Every entry must be printed again exactly, with nothing left out.

Segment Start: DATA TO EXAMINE

-- ==== Sys2Proof/Machine/Dispatch.lean ====
section
/-! DEFINITION. The meaning of every command (30_encoding.md R96), one arm per constructor. -/

namespace Sys2Proof.Machine

def exec (i : Instr) (s : State) : Host.Outcome State Fault Refusal :=
  match i with
  | .nop => Sys2Proof.Machine.execNop s
  | .clearErr => Sys2Proof.Machine.execClearErr s
  | .softReset => Sys2Proof.Machine.execSoftReset s
  | .setIrqEn sub => Sys2Proof.Machine.execSetIrqEn sub s
  | .setMaxv => Sys2Proof.Machine.execSetMaxv s
  | .setSeed => Sys2Proof.Machine.execSetSeed s
  | .setWave k sub => Sys2Proof.Machine.execSetWave k sub s
  | .setFreq k => Sys2Proof.Machine.execSetFreq k s
  | .setRatio k => Sys2Proof.Machine.execSetRatio k s
  | .setAmp k => Sys2Proof.Machine.execSetAmp k s
  | .setFixed k sub => Sys2Proof.Machine.execSetFixed k sub s
  | .setDisabled k sub => Sys2Proof.Machine.execSetDisabled k sub s
  | .setPresent k sub => Sys2Proof.Machine.execSetPresent k sub s
  | .setTargets k => Sys2Proof.Machine.execSetTargets k s
  | .setAttack k => Sys2Proof.Machine.execSetAttack k s
  | .setDecay k => Sys2Proof.Machine.execSetDecay k s
  | .setSustain k => Sys2Proof.Machine.execSetSustain k s
  | .setRelease k => Sys2Proof.Machine.execSetRelease k s
  | .setAtarget k => Sys2Proof.Machine.execSetAtarget k s
  | .setDrtarget k => Sys2Proof.Machine.execSetDrtarget k s
  | .applyPreset sub => Sys2Proof.Machine.execApplyPreset sub s
  | .setAmEnable sub => Sys2Proof.Machine.execSetAmEnable sub s
  | .setAmWave sub => Sys2Proof.Machine.execSetAmWave sub s
  | .setAmFreq => Sys2Proof.Machine.execSetAmFreq s
  | .setAmAmp => Sys2Proof.Machine.execSetAmAmp s
  | .setPass sub => Sys2Proof.Machine.execSetPass sub s
  | .noteOn => Sys2Proof.Machine.execNoteOn s
  | .noteOff => Sys2Proof.Machine.execNoteOff s
  | .pull => Sys2Proof.Machine.execPull s

end Sys2Proof.Machine
end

Segment End: DATA TO EXAMINE

SOLUTION BELOW:
-- ==== Sys2Proof/Machine/Dispatch.lean ====
section
/-! DEFINITION. The meaning of every command (30_encoding.md R96), one arm per constructor. -/

namespace Sys2Proof.Machine

def exec (i : Instr) (s : State) : Host.Outcome State Fault Refusal :=
  match i with
  | .nop => Sys2Proof.Machine.execNop s
  | .clearErr => Sys2Proof.Machine.execClearErr s
  | .softReset => Sys2Proof.Machine.execSoftReset s
  | .setIrqEn sub => Sys2Proof.Machine.execSetIrqEn sub s
  | .setMaxv => Sys2Proof.Machine.execSetMaxv s
  | .setSeed => Sys2Proof.Machine.execSetSeed s
  | .setWave k sub => Sys2Proof.Machine.execSetWave k sub s
  | .setFreq k => Sys2Proof.Machine.execSetFreq k s
  | .setRatio k => Sys2Proof.Machine.execSetRatio k s
  | .setAmp k => Sys2Proof.Machine.execSetAmp k s
  | .setFixed k sub => Sys2Proof.Machine.execSetFixed k sub s
  | .setDisabled k sub => Sys2Proof.Machine.execSetDisabled k sub s
  | .setPresent k sub => Sys2Proof.Machine.execSetPresent k sub s
  | .setTargets k => Sys2Proof.Machine.execSetTargets k s
  | .setAttack k => Sys2Proof.Machine.execSetAttack k s
  | .setDecay k => Sys2Proof.Machine.execSetDecay k s
  | .setSustain k => Sys2Proof.Machine.execSetSustain k s
  | .setRelease k => Sys2Proof.Machine.execSetRelease k s
  | .setAtarget k => Sys2Proof.Machine.execSetAtarget k s
  | .setDrtarget k => Sys2Proof.Machine.execSetDrtarget k s
  | .applyPreset sub => Sys2Proof.Machine.execApplyPreset sub s
  | .setAmEnable sub => Sys2Proof.Machine.execSetAmEnable sub s
  | .setAmWave sub => Sys2Proof.Machine.execSetAmWave sub s
  | .setAmFreq => Sys2Proof.Machine.execSetAmFreq s
  | .setAmAmp => Sys2Proof.Machine.execSetAmAmp s
  | .setPass sub => Sys2Proof.Machine.execSetPass sub s
  | .noteOn => Sys2Proof.Machine.execNoteOn s
  | .noteOff => Sys2Proof.Machine.execNoteOff s
  | .pull => Sys2Proof.Machine.execPull s

end Sys2Proof.Machine
end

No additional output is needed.